Stored items

━━━

-- ==== Sys2Proof/Machine/RegisterOps.lean ====
section
/-! DEFINITION. The register instructions MOV, SET, GLD and GPT (spec/43_register_ops.md). IP and SP as operands need
no case of their own (R124): the value read is the one at the start of the step (R73), a write lands before the advance
(R74), and an unusable IP or SP is caught at its next use (R17). -/

namespace Sys2Proof.Machine

/-- MOV rsrc,rdst (R120). -/
def execMov (rsrc rdst : Reg) (s : State) : Host.Outcome State Fault Refusal :=
  runStages .mov (fun t => .ok (writeReg rdst (readReg t rsrc) t)) s

/-- SET rdst,val (R121). -/
def execSet (rdst : Reg) (val : Word) (s : State) : Host.Outcome State Fault Refusal :=
  runStages .set (fun t => .ok (writeReg rdst val t)) s

/-- GLD rm (R122): the register is read before `push` acts, so GLD SP pushes the old SP (D21). -/
def execGld (rm : Reg) (s : State) : Host.Outcome State Fault Refusal :=
  runStages .gld (fun t => push (readReg t rm) t) s

/-- The execute stage of GPT: `write(rm, peek())` (R32, R123). -/
def copyTop (rm : Reg) (s : State) : Except FaultCause State :=
  match peek s with
  | .error c => .error c
  | .ok v => .ok (writeReg rm v s)

/-- GPT rm (R123). -/
def execGpt (rm : Reg) (s : State) : Host.Outcome State Fault Refusal :=
  runStages .gpt (fun t => copyTop rm t) s

end Sys2Proof.Machine
end

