-- ==== Sys2Proof/Machine/Step.lean ====
section
/-! DEFINITION. The step (rule R80), and the placing of an instruction where the step fetches. -/

namespace Sys2Proof.Machine

/-- One step (R71 to R77, R80). "A step is taken only when `status == Running`" (R71). -/
def step (s : State) : Host.Outcome State Fault Refusal :=
  match s.status with
  | .running => runningStep exec s
  | .halted => terminalStep s
  | .exhausted => terminalStep s
  | .faulted => terminalStep s

/-- `s` with the instruction whose bits are `w` (see `tableWords`) stored where the next step fetches. This stands for
the host's loading of a program (R192; log entry 6). -/
def State.withFetchWord (s : State) (nbits w : Nat) : State := withWordsAtIp s (tableWords nbits w)

end Sys2Proof.Machine
end

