-- ==== Sys2Proof/Certificates/Slice0/Obligations.lean ====
section
/-! DEFINITION. The statements for the provers, from the numbered rules of spec/. Throughout, `s` is the state at the
start, `t` the next state, and a slot index `k` is a natural number that equals an index the rule computes from SP. -/

open Sys2Proof Sys2Proof.Machine

/-! ### Words (R7, R107) -/

/-- R7: `wrap(v)` is the unique word congruent to `v` modulo 2^32. -/
def Obligations.WrapIsUniqueCongruentWord : Prop :=
  ∀ (v : Int) (w : Word), w = wrap v ↔ (4294967296 : Int) ∣ (w.toInt - v)

/-- R107: for a divisor that is not 0 the quotient `q` has `|q| = floor(|left| / |right|)` and is negative exactly when
the operands have opposite signs and `q` is not 0; the result is `wrap(q)`. A divisor of 0 gives `DivisionByZero`,
whatever `left` is. -/
def Obligations.DivQuotientTruncatesTowardZero : Prop :=
  ∀ left right : Word,
    (right ≠ 0 →
      ∃ q : Int, arithResult .divide left right = .ok (wrap q) ∧
        q.natAbs = left.toInt.natAbs / right.toInt.natAbs ∧
        (q < 0 ↔ ((left.toInt < 0 ∧ 0 < right.toInt) ∨ (0 < left.toInt ∧ right.toInt < 0)) ∧ q ≠ 0)) ∧
    (right = 0 → arithResult .divide left right = .error .divisionByZero)

/-! ### Encoding (R50 to R60) -/

/-- Decode and encode agree on every instruction, whatever words follow it in the program. -/
def Obligations.DecodeOfEncodeIsInstr : Prop :=
  ∀ (i : Instr) (rest : List Word), ∃ op operands,
    encode i = op :: operands ∧ decode op (operands ++ rest) = .ok i

/-- The other direction: what decodes to an instruction is its encoding, followed by whatever comes next. -/
def Obligations.EncodeOfDecodeIsWords : Prop :=
  ∀ (op : Word) (rest : List Word) (i : Instr), decode op rest = .ok i →
    encode i = op :: rest.take (width i.opcode)

/-- When each of the three decode checks rejects, in the order of R60. -/
def Obligations.DecodeRejectsExactly : Prop :=
  ∀ (op : Word) (rest : List Word),
    (decode op rest = .error .unknownOpcode ↔ op.toInt < 0 ∨ 15 < op.toInt) ∧
    (decode op rest = .error .truncatedOperand ↔ ∃ o, op = opcodeWord o ∧ rest.length < width o) ∧
    (decode op rest = .error .invalidRegister ↔
      ∃ o, op = opcodeWord o ∧ width o ≤ rest.length ∧
        ∃ j ∈ registerPositions o, ∃ w, rest[j - 1]? = some w ∧ NotRegister w)

/-- R62: words written out from the encoding tables decode to the instructions they stand for. -/
def Obligations.WrittenWordsDecode : Prop :=
  decode 9 [0, 7] = .ok (.set .a 7) ∧ decode 8 [0, 1] = .ok (.mov .a .b) ∧
  decode 1 [0xFFFFFFFF] = .ok (.psh (wrap (-1))) ∧ decode 12 [3, 0, 3] = .ok (.ifNe .d 0 3) ∧
  decode 10 [1] = .ok (.log .b) ∧ decode 13 [11] = .ok (.gld .sp) ∧ decode 0 [] = .ok .hlt

/-! ### Stack instructions (R90, R91) -/

/-- R90: PSH. -/
def Obligations.PshPushesImmediate : Prop :=
  ∀ (val : Word) (s : State),
    encode (.psh val) = [1, val] ∧ RejectsTruncated 1 1 ∧
    (∀ k : Nat, spVal s + 1 = k → k ≤ 255 →
      ∃ t, exec (.psh val) s = .next t ∧ spVal t = k ∧ readSlot t k = val ∧ readReg t .ip = wrap (ipVal s + 2) ∧
        SameRegsExcept [.sp, .ip] s t ∧ SameSlotsExcept k s t ∧ Quiet s t) ∧
    (255 ≤ spVal s → ∃ t, exec (.psh val) s = .next t ∧ FaultTaken .stackOverflow 1 s t) ∧
    (spVal s < -1 → ∃ t, exec (.psh val) s = .next t ∧ FaultTaken .stackUnderflow 1 s t)

/-- R91: POP. It stores nothing: the slot popped keeps its word. -/
def Obligations.PopDiscardsTop : Prop :=
  ∀ s : State,
    encode .pop = [2] ∧
    (0 ≤ spVal s → spVal s ≤ 255 →
      ∃ t, exec .pop s = .next t ∧ spVal t = spVal s - 1 ∧ readReg t .ip = wrap (ipVal s + 1) ∧
        SameRegsExcept [.sp, .ip] s t ∧ SameSlots s t ∧ Quiet s t) ∧
    (spVal s < 0 → ∃ t, exec .pop s = .next t ∧ FaultTaken .stackUnderflow 2 s t) ∧
    (255 < spVal s → ∃ t, exec .pop s = .next t ∧ FaultTaken .stackOverflow 2 s t)

/-! ### Arithmetic and comparison (R100 to R105) -/

/-- R101: ADD. -/
def Obligations.AddWrapsExactSum : Prop :=
  encode .add = [3] ∧ ArithCompletes .add .plus (fun l r => l + r) (fun _ => True) ∧ TwoOperandFaults .add 3

/-- R102: MUL. -/
def Obligations.MulWrapsExactProduct : Prop :=
  encode .mul = [4] ∧ ArithCompletes .mul .times (fun l r => l * r) (fun _ => True) ∧ TwoOperandFaults .mul 4

/-- R103: DIV, with `Int.tdiv` the quotient truncated toward zero. The divisor is checked after the stack. -/
def Obligations.DivWrapsTruncatedQuotient : Prop :=
  encode .div = [5] ∧ ArithCompletes .div .divide (fun l r => l.tdiv r) (fun r => r ≠ 0) ∧
  TwoOperandFaults .div 5 ∧
  ∀ (s : State) (k : Nat), spVal s = k → 1 ≤ k → k ≤ 255 → readSlot s k = 0 →
    ∃ t, exec .div s = .next t ∧ FaultTaken .divisionByZero 5 s t

/-- R104: SUB, left operand minus right operand. -/
def Obligations.SubWrapsExactDifference : Prop :=
  encode .sub = [6] ∧ ArithCompletes .sub .minus (fun l r => l - r) (fun _ => True) ∧ TwoOperandFaults .sub 6

/-- R105: SLT. It writes no register but SP and IP and emits nothing. -/
def Obligations.SltComparesSigned : Prop :=
  encode .slt = [7] ∧ TwoOperandFaults .slt 7 ∧
  ∀ (s : State) (k : Nat), spVal s - 1 = k → k + 1 ≤ 255 →
    ∃ t, exec .slt s = .next t ∧ spVal t = k ∧
      readSlot t k = (if (readSlot s k).toInt < (readSlot s (k + 1)).toInt then 1 else 0) ∧
      readReg t .ip = wrap (ipVal s + 1) ∧ SameRegsExcept [.sp, .ip] s t ∧ SameSlotsExcept k s t ∧ Quiet s t

/-! ### Register instructions (R120 to R124) -/

/-- R120, R124: MOV. A destination IP receives the value and is then advanced by 3. -/
def Obligations.MovCopiesRegister : Prop :=
  ∀ (rsrc rdst : Reg) (s : State),
    encode (.mov rsrc rdst) = [8, regWord rsrc, regWord rdst] ∧ RejectsTruncated 8 2 ∧ RejectsRegister 8 1 ∧
    (∀ (good : Reg) (bad : Word) (rest : List Word), NotRegister bad →
      decode 8 (regWord good :: bad :: rest) = .error .invalidRegister) ∧
    ∃ t, exec (.mov rsrc rdst) s = .next t ∧
      readReg t rdst = (if rdst = .ip then wrap ((readReg s rsrc).toInt + 3) else readReg s rsrc) ∧
      (rdst ≠ .ip → readReg t .ip = wrap (ipVal s + 3)) ∧
      SameRegsExcept [rdst, .ip] s t ∧ SameSlots s t ∧ Quiet s t

/-- R121, R124: SET. A destination IP receives the value and is then advanced by 3. -/
def Obligations.SetLoadsImmediate : Prop :=
  ∀ (rdst : Reg) (val : Word) (s : State),
    encode (.set rdst val) = [9, regWord rdst, val] ∧ RejectsTruncated 9 2 ∧ RejectsRegister 9 1 ∧
    ∃ t, exec (.set rdst val) s = .next t ∧
      readReg t rdst = (if rdst = .ip then wrap (val.toInt + 3) else val) ∧
      (rdst ≠ .ip → readReg t .ip = wrap (ipVal s + 3)) ∧
      SameRegsExcept [rdst, .ip] s t ∧ SameSlots s t ∧ Quiet s t

/-- R122, R124: GLD. What is pushed is the register's value at the start of the step, SP's and IP's too. -/
def Obligations.GldPushesRegister : Prop :=
  ∀ (rm : Reg) (s : State),
    encode (.gld rm) = [13, regWord rm] ∧ RejectsTruncated 13 1 ∧ RejectsRegister 13 0 ∧
    (∀ k : Nat, spVal s + 1 = k → k ≤ 255 →
      ∃ t, exec (.gld rm) s = .next t ∧ spVal t = k ∧ readSlot t k = readReg s rm ∧
        readReg t .ip = wrap (ipVal s + 2) ∧
        SameRegsExcept [.sp, .ip] s t ∧ SameSlotsExcept k s t ∧ Quiet s t) ∧
    (255 ≤ spVal s → ∃ t, exec (.gld rm) s = .next t ∧ FaultTaken .stackOverflow 13 s t) ∧
    (spVal s < -1 → ∃ t, exec (.gld rm) s = .next t ∧ FaultTaken .stackUnderflow 13 s t)

/-- R123, R124: GPT. It stores nothing and does not pop; a destination IP is advanced by 2 from the copied value. -/
def Obligations.GptCopiesTop : Prop :=
  ∀ (rm : Reg) (s : State),
    encode (.gpt rm) = [14, regWord rm] ∧ RejectsTruncated 14 1 ∧ RejectsRegister 14 0 ∧
    (∀ k : Nat, spVal s = k → k ≤ 255 →
      ∃ t, exec (.gpt rm) s = .next t ∧
        readReg t rm = (if rm = .ip then wrap ((readSlot s k).toInt + 2) else readSlot s k) ∧
        (rm ≠ .ip → readReg t .ip = wrap (ipVal s + 2)) ∧
        SameRegsExcept [rm, .ip] s t ∧ SameSlots s t ∧ Quiet s t) ∧
    (spVal s < 0 → ∃ t, exec (.gpt rm) s = .next t ∧ FaultTaken .stackUnderflow 14 s t) ∧
    (255 < spVal s → ∃ t, exec (.gpt rm) s = .next t ∧ FaultTaken .stackOverflow 14 s t)

/-! ### Branches (R140 to R142) -/

/-- R140, R142: IF. -/
def Obligations.IfBranchesOnEqual : Prop :=
  ∀ (rm : Reg) (val target : Word) (s : State),
    encode (.ifEq rm val target) = [11, regWord rm, val, target] ∧ RejectsTruncated 11 3 ∧ RejectsRegister 11 2 ∧
    (readReg s rm = val → 0 ≤ target.toInt → target.toInt < progLen s →
      ∃ t, exec (.ifEq rm val target) s = .next t ∧ readReg t .ip = target ∧ t.jumped = true ∧
        SameRegsExcept [.ip] s t ∧ SameSlots s t ∧ t.status = s.status ∧ t.out = s.out ∧ SameRecord s t) ∧
    (readReg s rm = val → (target.toInt < 0 ∨ (progLen s : Int) ≤ target.toInt) →
      ∃ t, exec (.ifEq rm val target) s = .next t ∧ FaultTaken .outOfRangeJump 11 s t) ∧
    (readReg s rm ≠ val →
      ∃ t, exec (.ifEq rm val target) s = .next t ∧ readReg t .ip = wrap (ipVal s + 4) ∧
        SameRegsExcept [.ip] s t ∧ SameSlots s t ∧ Quiet s t)

/-- R141, R142: IFN. The last two clauses: of IF and IFN with the same operands exactly one takes its branch, in every
state and for every target. With a target in range that one sets `J`; with a target out of range that one takes
`OutOfRangeJump` and keeps IP (R172), while the other advances IP by 4. -/
def Obligations.IfnBranchesOnUnequal : Prop :=
  ∀ (rm : Reg) (val target : Word) (s : State),
    encode (.ifNe rm val target) = [12, regWord rm, val, target] ∧ RejectsTruncated 12 3 ∧ RejectsRegister 12 2 ∧
    (readReg s rm ≠ val → 0 ≤ target.toInt → target.toInt < progLen s →
      ∃ t, exec (.ifNe rm val target) s = .next t ∧ readReg t .ip = target ∧ t.jumped = true ∧
        SameRegsExcept [.ip] s t ∧ SameSlots s t ∧ t.status = s.status ∧ t.out = s.out ∧ SameRecord s t) ∧
    (readReg s rm ≠ val → (target.toInt < 0 ∨ (progLen s : Int) ≤ target.toInt) →
      ∃ t, exec (.ifNe rm val target) s = .next t ∧ FaultTaken .outOfRangeJump 12 s t) ∧
    (readReg s rm = val →
      ∃ t, exec (.ifNe rm val target) s = .next t ∧ readReg t .ip = wrap (ipVal s + 4) ∧
        SameRegsExcept [.ip] s t ∧ SameSlots s t ∧ Quiet s t) ∧
    (0 ≤ target.toInt → target.toInt < progLen s →
      ∃ t u, exec (.ifEq rm val target) s = .next t ∧ exec (.ifNe rm val target) s = .next u ∧
        t.jumped = !u.jumped) ∧
    ((target.toInt < 0 ∨ (progLen s : Int) ≤ target.toInt) →
      ∃ t u, exec (.ifEq rm val target) s = .next t ∧ exec (.ifNe rm val target) s = .next u ∧
        ((FaultTaken .outOfRangeJump 11 s t ∧ readReg u .ip = wrap (ipVal s + 4) ∧ Quiet s u) ∨
         (FaultTaken .outOfRangeJump 12 s u ∧ readReg t .ip = wrap (ipVal s + 4) ∧ Quiet s t)))

/-! ### System instructions (R150 to R152) -/

/-- R150: HLT. -/
def Obligations.HltHaltsWithNotice : Prop :=
  ∀ s : State, encode .hlt = [0] ∧
    ∃ t, exec .hlt s = .next t ∧ t.status = .halted ∧ readReg t .ip = wrap (ipVal s + 1) ∧
      t.out = s.out ++ [.haltNotice] ∧ t.jumped = false ∧
      SameRegsExcept [.ip] s t ∧ SameSlots s t ∧ SameRecord s t

/-- R151: LOG. -/
def Obligations.LogEmitsRegister : Prop :=
  ∀ (rm : Reg) (s : State),
    encode (.log rm) = [10, regWord rm] ∧ RejectsTruncated 10 1 ∧ RejectsRegister 10 0 ∧
    ∃ t, exec (.log rm) s = .next t ∧ readReg t .ip = wrap (ipVal s + 2) ∧
      SameRegsExcept [.ip] s t ∧ SameSlots s t ∧ QuietBut (.log (readReg s rm)) s t

/-- R152: NOP. -/
def Obligations.NopOnlyAdvances : Prop :=
  ∀ s : State, encode .nop = [15] ∧
    ∃ t, exec .nop s = .next t ∧ readReg t .ip = wrap (ipVal s + 1) ∧
      SameRegsExcept [.ip] s t ∧ SameSlots s t ∧ QuietBut .nopNotice s t

/-! ### Stack primitives (R31, R32) -/

/-- R31: `MemRead` and `MemWrite` check the index first, fault by the side left, and else read and write that slot. -/
def Obligations.SlotAccessChecksIndexFirst : Prop :=
  ∀ (i : Int) (v : Word) (s : State),
    (i < 0 → memRead i s = .error .stackUnderflow ∧ memWrite i v s = .error .stackUnderflow) ∧
    (255 < i → memRead i s = .error .stackOverflow ∧ memWrite i v s = .error .stackOverflow) ∧
    (∀ k : Nat, i = k → k ≤ 255 → memRead i s = .ok (readSlot s k) ∧
      ∃ t, memWrite i v s = .ok t ∧ memRead i t = .ok v ∧ SameSlotsExcept k s t ∧
        SameRegsExcept [] s t ∧ t.jumped = s.jumped ∧ t.status = s.status ∧ t.out = s.out ∧ SameRecord s t)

━━━

**Aim of the task**
Lines with the word "invalidRegister": copy each one from the data above.

**Response area**
    (decode op rest = .error .invalidRegister ↔
      decode 8 (regWord good :: bad :: rest) = .error .invalidRegister) ∧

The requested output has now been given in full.